Records from a collection
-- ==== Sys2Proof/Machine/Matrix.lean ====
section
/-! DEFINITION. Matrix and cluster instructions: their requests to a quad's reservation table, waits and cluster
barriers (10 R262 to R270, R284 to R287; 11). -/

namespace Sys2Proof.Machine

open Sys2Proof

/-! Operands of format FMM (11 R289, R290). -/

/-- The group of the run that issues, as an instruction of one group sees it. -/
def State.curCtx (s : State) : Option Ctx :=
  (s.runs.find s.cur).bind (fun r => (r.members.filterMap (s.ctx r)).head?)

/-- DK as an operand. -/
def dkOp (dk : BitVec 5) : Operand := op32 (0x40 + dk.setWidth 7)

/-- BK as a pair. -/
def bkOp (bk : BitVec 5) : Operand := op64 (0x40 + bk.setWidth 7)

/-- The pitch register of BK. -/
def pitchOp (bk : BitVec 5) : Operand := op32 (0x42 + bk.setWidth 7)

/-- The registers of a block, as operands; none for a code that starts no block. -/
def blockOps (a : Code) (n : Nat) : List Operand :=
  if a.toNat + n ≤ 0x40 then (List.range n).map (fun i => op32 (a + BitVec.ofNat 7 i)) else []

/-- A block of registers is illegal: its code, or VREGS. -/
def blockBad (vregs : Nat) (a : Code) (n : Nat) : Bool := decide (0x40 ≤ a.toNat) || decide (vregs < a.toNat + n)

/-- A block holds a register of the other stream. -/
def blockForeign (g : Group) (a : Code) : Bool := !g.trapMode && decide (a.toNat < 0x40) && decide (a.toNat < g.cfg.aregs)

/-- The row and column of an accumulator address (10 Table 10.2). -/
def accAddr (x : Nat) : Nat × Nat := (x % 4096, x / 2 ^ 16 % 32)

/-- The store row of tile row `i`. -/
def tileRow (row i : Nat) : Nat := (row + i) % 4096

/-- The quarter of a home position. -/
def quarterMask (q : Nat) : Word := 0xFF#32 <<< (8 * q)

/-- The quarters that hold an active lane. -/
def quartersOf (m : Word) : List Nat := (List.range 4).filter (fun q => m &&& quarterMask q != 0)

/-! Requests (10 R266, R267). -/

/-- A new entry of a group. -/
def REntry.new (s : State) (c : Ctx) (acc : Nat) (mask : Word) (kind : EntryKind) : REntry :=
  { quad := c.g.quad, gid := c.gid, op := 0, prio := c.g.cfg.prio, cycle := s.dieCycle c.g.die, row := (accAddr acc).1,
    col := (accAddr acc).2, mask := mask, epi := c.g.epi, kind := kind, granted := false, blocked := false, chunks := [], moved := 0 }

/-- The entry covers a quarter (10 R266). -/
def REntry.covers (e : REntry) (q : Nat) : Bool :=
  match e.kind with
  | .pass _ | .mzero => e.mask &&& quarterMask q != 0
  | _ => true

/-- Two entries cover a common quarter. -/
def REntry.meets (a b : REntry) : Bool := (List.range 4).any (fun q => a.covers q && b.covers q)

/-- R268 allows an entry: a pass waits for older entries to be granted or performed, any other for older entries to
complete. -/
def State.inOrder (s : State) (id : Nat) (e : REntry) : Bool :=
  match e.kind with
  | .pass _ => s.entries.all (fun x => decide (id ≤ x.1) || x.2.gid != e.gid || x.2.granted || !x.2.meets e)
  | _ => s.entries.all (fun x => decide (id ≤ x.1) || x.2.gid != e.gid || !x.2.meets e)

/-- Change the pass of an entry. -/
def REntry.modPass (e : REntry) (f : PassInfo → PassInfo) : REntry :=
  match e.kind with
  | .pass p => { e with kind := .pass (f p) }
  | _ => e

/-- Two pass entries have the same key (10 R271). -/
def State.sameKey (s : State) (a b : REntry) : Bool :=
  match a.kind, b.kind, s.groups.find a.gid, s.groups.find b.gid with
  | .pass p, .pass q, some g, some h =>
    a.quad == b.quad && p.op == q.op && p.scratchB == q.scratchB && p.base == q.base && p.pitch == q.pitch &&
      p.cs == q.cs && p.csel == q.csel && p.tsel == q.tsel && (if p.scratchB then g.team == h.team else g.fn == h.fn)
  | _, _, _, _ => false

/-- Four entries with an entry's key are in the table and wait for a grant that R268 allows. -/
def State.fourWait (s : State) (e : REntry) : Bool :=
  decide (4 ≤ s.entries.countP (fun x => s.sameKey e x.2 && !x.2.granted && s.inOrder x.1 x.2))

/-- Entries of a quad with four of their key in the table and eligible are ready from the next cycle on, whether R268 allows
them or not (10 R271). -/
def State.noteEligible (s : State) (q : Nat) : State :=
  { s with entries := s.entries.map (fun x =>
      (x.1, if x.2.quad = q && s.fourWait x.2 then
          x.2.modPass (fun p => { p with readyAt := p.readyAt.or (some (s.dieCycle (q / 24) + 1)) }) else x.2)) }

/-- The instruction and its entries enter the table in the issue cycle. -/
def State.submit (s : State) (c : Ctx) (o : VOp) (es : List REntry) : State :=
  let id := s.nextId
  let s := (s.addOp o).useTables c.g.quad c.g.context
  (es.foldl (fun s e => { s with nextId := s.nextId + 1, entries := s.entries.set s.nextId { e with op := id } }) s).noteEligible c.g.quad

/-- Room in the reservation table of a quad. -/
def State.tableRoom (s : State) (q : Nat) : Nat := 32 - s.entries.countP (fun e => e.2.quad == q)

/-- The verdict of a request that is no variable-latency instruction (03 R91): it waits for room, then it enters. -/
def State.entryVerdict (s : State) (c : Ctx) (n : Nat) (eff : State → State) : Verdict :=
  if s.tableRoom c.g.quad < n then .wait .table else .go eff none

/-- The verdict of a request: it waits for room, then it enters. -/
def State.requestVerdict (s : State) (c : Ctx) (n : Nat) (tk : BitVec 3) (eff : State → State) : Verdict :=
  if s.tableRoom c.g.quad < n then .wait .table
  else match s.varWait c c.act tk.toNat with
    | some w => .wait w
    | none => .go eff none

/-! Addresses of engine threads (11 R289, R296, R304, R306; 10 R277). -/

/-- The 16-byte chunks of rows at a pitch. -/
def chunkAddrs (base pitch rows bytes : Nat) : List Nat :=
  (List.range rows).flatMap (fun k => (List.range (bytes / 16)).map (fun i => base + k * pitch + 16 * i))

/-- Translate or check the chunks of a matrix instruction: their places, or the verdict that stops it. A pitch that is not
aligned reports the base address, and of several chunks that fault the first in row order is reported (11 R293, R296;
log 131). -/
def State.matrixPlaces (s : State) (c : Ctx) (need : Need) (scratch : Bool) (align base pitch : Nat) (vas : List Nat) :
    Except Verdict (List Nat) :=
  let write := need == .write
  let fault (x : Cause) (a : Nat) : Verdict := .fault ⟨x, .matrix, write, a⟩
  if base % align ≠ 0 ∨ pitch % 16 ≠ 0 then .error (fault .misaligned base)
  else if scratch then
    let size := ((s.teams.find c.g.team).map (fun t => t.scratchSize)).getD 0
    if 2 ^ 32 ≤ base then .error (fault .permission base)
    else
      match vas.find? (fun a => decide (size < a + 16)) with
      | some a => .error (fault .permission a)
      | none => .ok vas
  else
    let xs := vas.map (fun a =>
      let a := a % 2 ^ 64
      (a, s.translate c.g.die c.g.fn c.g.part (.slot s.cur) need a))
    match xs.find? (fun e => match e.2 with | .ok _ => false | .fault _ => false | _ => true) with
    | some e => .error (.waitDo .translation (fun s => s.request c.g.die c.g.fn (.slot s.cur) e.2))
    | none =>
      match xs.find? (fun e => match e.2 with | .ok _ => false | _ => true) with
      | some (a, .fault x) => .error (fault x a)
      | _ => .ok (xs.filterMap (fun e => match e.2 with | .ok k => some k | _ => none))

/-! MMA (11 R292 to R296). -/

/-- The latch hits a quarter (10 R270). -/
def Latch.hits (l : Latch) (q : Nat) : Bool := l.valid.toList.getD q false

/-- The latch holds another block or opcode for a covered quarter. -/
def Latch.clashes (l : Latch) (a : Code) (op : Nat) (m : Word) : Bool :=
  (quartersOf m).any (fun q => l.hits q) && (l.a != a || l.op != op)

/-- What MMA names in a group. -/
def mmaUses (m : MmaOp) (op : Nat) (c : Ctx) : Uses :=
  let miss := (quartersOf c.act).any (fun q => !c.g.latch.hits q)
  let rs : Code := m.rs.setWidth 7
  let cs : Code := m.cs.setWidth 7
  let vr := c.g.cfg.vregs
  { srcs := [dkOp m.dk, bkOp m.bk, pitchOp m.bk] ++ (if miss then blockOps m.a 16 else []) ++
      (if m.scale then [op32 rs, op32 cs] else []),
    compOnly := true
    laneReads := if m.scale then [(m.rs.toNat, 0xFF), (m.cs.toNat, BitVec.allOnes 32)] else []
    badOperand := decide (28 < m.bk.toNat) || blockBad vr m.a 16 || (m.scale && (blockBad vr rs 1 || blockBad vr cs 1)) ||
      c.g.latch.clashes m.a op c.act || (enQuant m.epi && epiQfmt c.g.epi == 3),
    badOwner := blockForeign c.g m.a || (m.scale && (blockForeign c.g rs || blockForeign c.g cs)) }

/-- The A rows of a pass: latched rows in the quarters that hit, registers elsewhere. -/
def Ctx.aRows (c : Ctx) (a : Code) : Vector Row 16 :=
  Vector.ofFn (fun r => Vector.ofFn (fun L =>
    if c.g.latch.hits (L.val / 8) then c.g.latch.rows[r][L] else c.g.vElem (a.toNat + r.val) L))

WORK INSTRUCTION: In the entries above, find each line with the string "scale" and copy it.

ANSWER TO THIS EXERCISE:
      (if m.scale then [op32 rs, op32 cs] else []),
    laneReads := if m.scale then [(m.rs.toNat, 0xFF), (m.cs.toNat, BitVec.allOnes 32)] else []
    badOperand := decide (28 < m.bk.toNat) || blockBad vr m.a 16 || (m.scale && (blockBad vr rs 1 || blockBad vr cs 1)) ||
    badOwner := blockForeign c.g m.a || (m.scale && (blockForeign c.g rs || blockForeign c.g cs)) }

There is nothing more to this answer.